Canadians plan to stay the course with their long-term investments and make few if any changes in the way they’ll save for retirement in the RRSP season ahead, according to a recent survey for Manulife Financial.

More than four out of five investors (82%) who responded to a national poll by Market Facts of Canada said they changed none of their investments amid market swings that followed the September 11 terrorist attacks. When asked if they have changed their overall investment style, almost four out of five (79 per cent) said they made no change at all.

“This certainly reflects that Canadians are generally savvy investors and are unlikely to overreact to world events,” said Bruce Gordon, Manulife’s executive vice president of Canadian Operations.

Although investors generally are standing by their investments, the survey also suggests more Canadians are seeking financial advice since the terrorist attacks in the United States.

More than 40%of investors believe it’s more important this year to get professional advice to help them manage their long-term investments. Of those who have financial advisors, almost seven out of 10 (68%) said they have called them for advice in the past three months.

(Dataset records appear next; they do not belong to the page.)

/-- REV and REVW complete, and for one rule in plain memory its smallest input raises its outputs (R93, R560, R563,
R564, R675). Any A at the start and the weighting of REVW: log entry 11; the bound of one step: log entry 15. It says
nothing, beyond completion, of several rules in a list, of a start with V = 1 or of arriving requests. -/
def Obligations.RuleEvaluation : Prop :=
  ∀ s : State,
    (Runs .rev s fun t => (t.pc = s.pc ∨ t.pc = s.pc - 2) ∧ FlagsKept [.s, .x, .i] s t ∧
      Unchanged [.a, .x, .pc, .ccr, .mem, .ppage, .gpage, .devices, .pending, .arrival, .fresh] s t) ∧
    (Runs .revw s fun t => (t.pc = s.pc ∨ t.pc = s.pc - 2) ∧ FlagsKept [.s, .x, .i, .c] s t ∧
      Unchanged [.a, .x, .y, .pc, .ccr, .mem, .ppage, .gpage, .devices, .pending, .arrival, .fresh] s t) ∧
    (s.Inv → s.Flat → s.arrival = none → s.flag .v = false →
      (∀ ins outs : List Byte, ins.length + outs.length ≤ 1000 → (∀ e ∈ ins ++ outs, e.toNat < 0xFE) →
        s.Holds s.x (ins ++ 0xFE#8 :: outs ++ [0xFF#8]) →
        (∀ o ∈ outs, ∀ k, k < ins.length + outs.length + 2 → s.x + BitVec.ofNat 16 k ≠ s.y + zext8 o) →
        Runs .rev s fun t =>
          let least := s.leastOf s.a (ins.map (s.y + zext8 ·))
          t.a.toNat = least ∧ t.x = s.x + BitVec.ofNat 16 (ins.length + outs.length + 2) ∧ t.pc = s.pc ∧
          t.flag .v = true ∧
          ∀ addr, (t.read8 addr).toNat =
            if addr ∈ outs.map (s.y + zext8 ·) then max least (s.read8 addr).toNat else (s.read8 addr).toNat) ∧
      ∀ ins outs : List Word, ins.length + outs.length ≤ 1000 → (∀ e ∈ ins ++ outs, e.toNat < 0xFFFE) →
        s.HoldsWords s.x (ins ++ 0xFFFE#16 :: outs ++ [0xFFFF#16]) →
        (∀ o ∈ outs, ∀ k, k < 2 * (ins.length + outs.length + 2) → s.x + BitVec.ofNat 16 k ≠ o) →
        Runs .revw s fun t =>
          let least := s.leastOf s.a ins
          let truth := if s.flag .c then least * ((s.read8 s.y).toNat + 1) / 256 else least
          t.a.toNat = truth ∧ t.y = (if s.flag .c then s.y + 1 else s.y) ∧
          t.x = s.x + BitVec.ofNat 16 (2 * (ins.length + outs.length + 2)) ∧ t.pc = s.pc ∧ t.flag .v = true ∧
          ∀ addr, (t.read8 addr).toNat =
            if addr ∈ outs then max truth (s.read8 addr).toNat else (s.read8 addr).toNat)

/-- WAV sums products and weights, an interrupted WAV goes on to the same sums (that the cases of U14 run is the
model's choice, log entry 11) (R565, R566, R675). The model's choice, log entry 11, and not the spec's: WAV with B = 0
and wavr without a record complete and change only the listed pieces (U14 says to refuse both). The arriving request
is an input of the model, log entry 14; the three words of the interrupted WAV are free and a record keeps the sums,
log entry 16. What wavr gives is stated only for a WAV that it resumes. -/
def Obligations.WeightedAverage : Prop :=
  ∀ s : State,
    let products := fun n =>
      ((List.range n).map fun k => s.elementValue s.x s.y k * s.elementWeight s.x s.y k).sum
    let weights := fun n => ((List.range n).map fun k => s.elementWeight s.x s.y k).sum
    (∀ i, i = .wav ∨ i = .wavr → Runs i s fun t => FlagsKept [.s, .x, .i] s t ∧
      Unchanged [.a, .b, .x, .y, .sp, .pc, .ccr, .mem, .ppage, .gpage, .devices, .pending, .arrival, .wavFrames]
        s t) ∧
    (s.b ≠ 0 → s.arrival = none → Runs .wav s fun t =>
      t.y ++ t.d = BitVec.ofNat 32 (products s.b.toNat) ∧ t.x = BitVec.ofNat 16 (weights s.b.toNat) ∧
        t.flag .z = true ∧ FlagsKept [.s, .x, .i] s t ∧
        Unchanged [.a, .b, .x, .y, .ccr] (s.elementsRead s.x s.y s.b.toNat) t) ∧
    ∀ k r, s.Inv → s.Flat → s.arrival = some (k, r) → s.interruptible r = true → k + 1 < s.b.toNat →
      (∀ j m, 1 ≤ j → j ≤ 6 → m < s.b.toNat →
        s.sp - BitVec.ofNat 16 j ≠ s.x + BitVec.ofNat 16 m ∧ s.sp - BitVec.ofNat 16 j ≠ s.y + BitVec.ofNat 16 m) →
      ∃ t, exec .wav s = .next t ∧ t.sp = s.sp - 6 ∧ t.pc = s.pc - 1 ∧ t.pending = s.pending ++ [r] ∧
        Runs .wavr { t with pc := s.pc } fun u =>
          u.y ++ u.d = BitVec.ofNat 32 (products s.b.toNat) ∧ u.x = BitVec.ofNat 16 (weights s.b.toNat) ∧
            u.flag .z = true ∧ u.sp = s.sp ∧ u.pc = s.pc

/-- The 18 short and the 18 long branches: the condition of each, and the target (R570, R571, R572, R573, R574, R592).
-/
def Obligations.ConditionalBranches : Prop :=
  ∀ (s : State) (rr : Byte) (qqrr : Word),
    Runs (.bcc rr) s (Branches (!s.flag .c) (relative s rr) s) ∧
    Runs (.bcs rr) s (Branches (s.flag .c) (relative s rr) s) ∧
    Runs (.beq rr) s (Branches (s.flag .z) (relative s rr) s) ∧
    Runs (.bge rr) s (Branches (s.flag .n == s.flag .v) (relative s rr) s) ∧
    Runs (.bgt rr) s (Branches (!s.flag .z && s.flag .n == s.flag .v) (relative s rr) s) ∧
    Runs (.bhi rr) s (Branches (!s.flag .c && !s.flag .z) (relative s rr) s) ∧
    Runs (.bhs rr) s (Branches (!s.flag .c) (relative s rr) s) ∧
    Runs (.ble rr) s (Branches (s.flag .z || s.flag .n != s.flag .v) (relative s rr) s) ∧
    Runs (.blo rr) s (Branches (s.flag .c) (relative s rr) s) ∧
    Runs (.bls rr) s (Branches (s.flag .c || s.flag .z) (relative s rr) s) ∧
    Runs (.blt rr) s (Branches (s.flag .n != s.flag .v) (relative s rr) s) ∧
    Runs (.bmi rr) s (Branches (s.flag .n) (relative s rr) s) ∧
    Runs (.bne rr) s (Branches (!s.flag .z) (relative s rr) s) ∧
    Runs (.bpl rr) s (Branches (!s.flag .n) (relative s rr) s) ∧
    Runs (.bra rr) s (Branches (true) (relative s rr) s) ∧
    Runs (.brn rr) s (Branches (false) (relative s rr) s) ∧
    Runs (.bvc rr) s (Branches (!s.flag .v) (relative s rr) s) ∧
    Runs (.bvs rr) s (Branches (s.flag .v) (relative s rr) s) ∧
    Runs (.lbcc qqrr) s (Branches (!s.flag .c) (relative s qqrr) s) ∧
    Runs (.lbcs qqrr) s (Branches (s.flag .c) (relative s qqrr) s) ∧
    Runs (.lbeq qqrr) s (Branches (s.flag .z) (relative s qqrr) s) ∧
    Runs (.lbge qqrr) s (Branches (s.flag .n == s.flag .v) (relative s qqrr) s) ∧
    Runs (.lbgt qqrr) s (Branches (!s.flag .z && s.flag .n == s.flag .v) (relative s qqrr) s) ∧
    Runs (.lbhi qqrr) s (Branches (!s.flag .c && !s.flag .z) (relative s qqrr) s) ∧
    Runs (.lbhs qqrr) s (Branches (!s.flag .c) (relative s qqrr) s) ∧
    Runs (.lble qqrr) s (Branches (s.flag .z || s.flag .n != s.flag .v) (relative s qqrr) s) ∧
    Runs (.lblo qqrr) s (Branches (s.flag .c) (relative s qqrr) s) ∧
    Runs (.lbls qqrr) s (Branches (s.flag .c || s.flag .z) (relative s qqrr) s) ∧
    Runs (.lblt qqrr) s (Branches (s.flag .n != s.flag .v) (relative s qqrr) s) ∧
    Runs (.lbmi qqrr) s (Branches (s.flag .n) (relative s qqrr) s) ∧
    Runs (.lbne qqrr) s (Branches (!s.flag .z) (relative s qqrr) s) ∧
    Runs (.lbpl qqrr) s (Branches (!s.flag .n) (relative s qqrr) s) ∧
    Runs (.lbra qqrr) s (Branches (true) (relative s qqrr) s) ∧
    Runs (.lbrn qqrr) s (Branches (false) (relative s qqrr) s) ∧
    Runs (.lbvc qqrr) s (Branches (!s.flag .v) (relative s qqrr) s) ∧
    Runs (.lbvs qqrr) s (Branches (s.flag .v) (relative s qqrr) s)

“Advisors play an important role in helping Canadians make better financial decisions and given the range of reactions to the market, advisors also need to be sure to meet their clients’ needs and goals,” added Eric Grove, vice president Marketing of Manulife Wealth Management.


The poll results released today are based on a Market Facts of Canada survey of 1,003 Canadians (18 years and older) between November 28 and December 2, 2001. The overall results have a margin of error of plus or minus 3.2 percentage points, 19 times out of 20. For results from investors only, the margin of error increases slightly to plus or minus four percentage points, 19 times out of 20.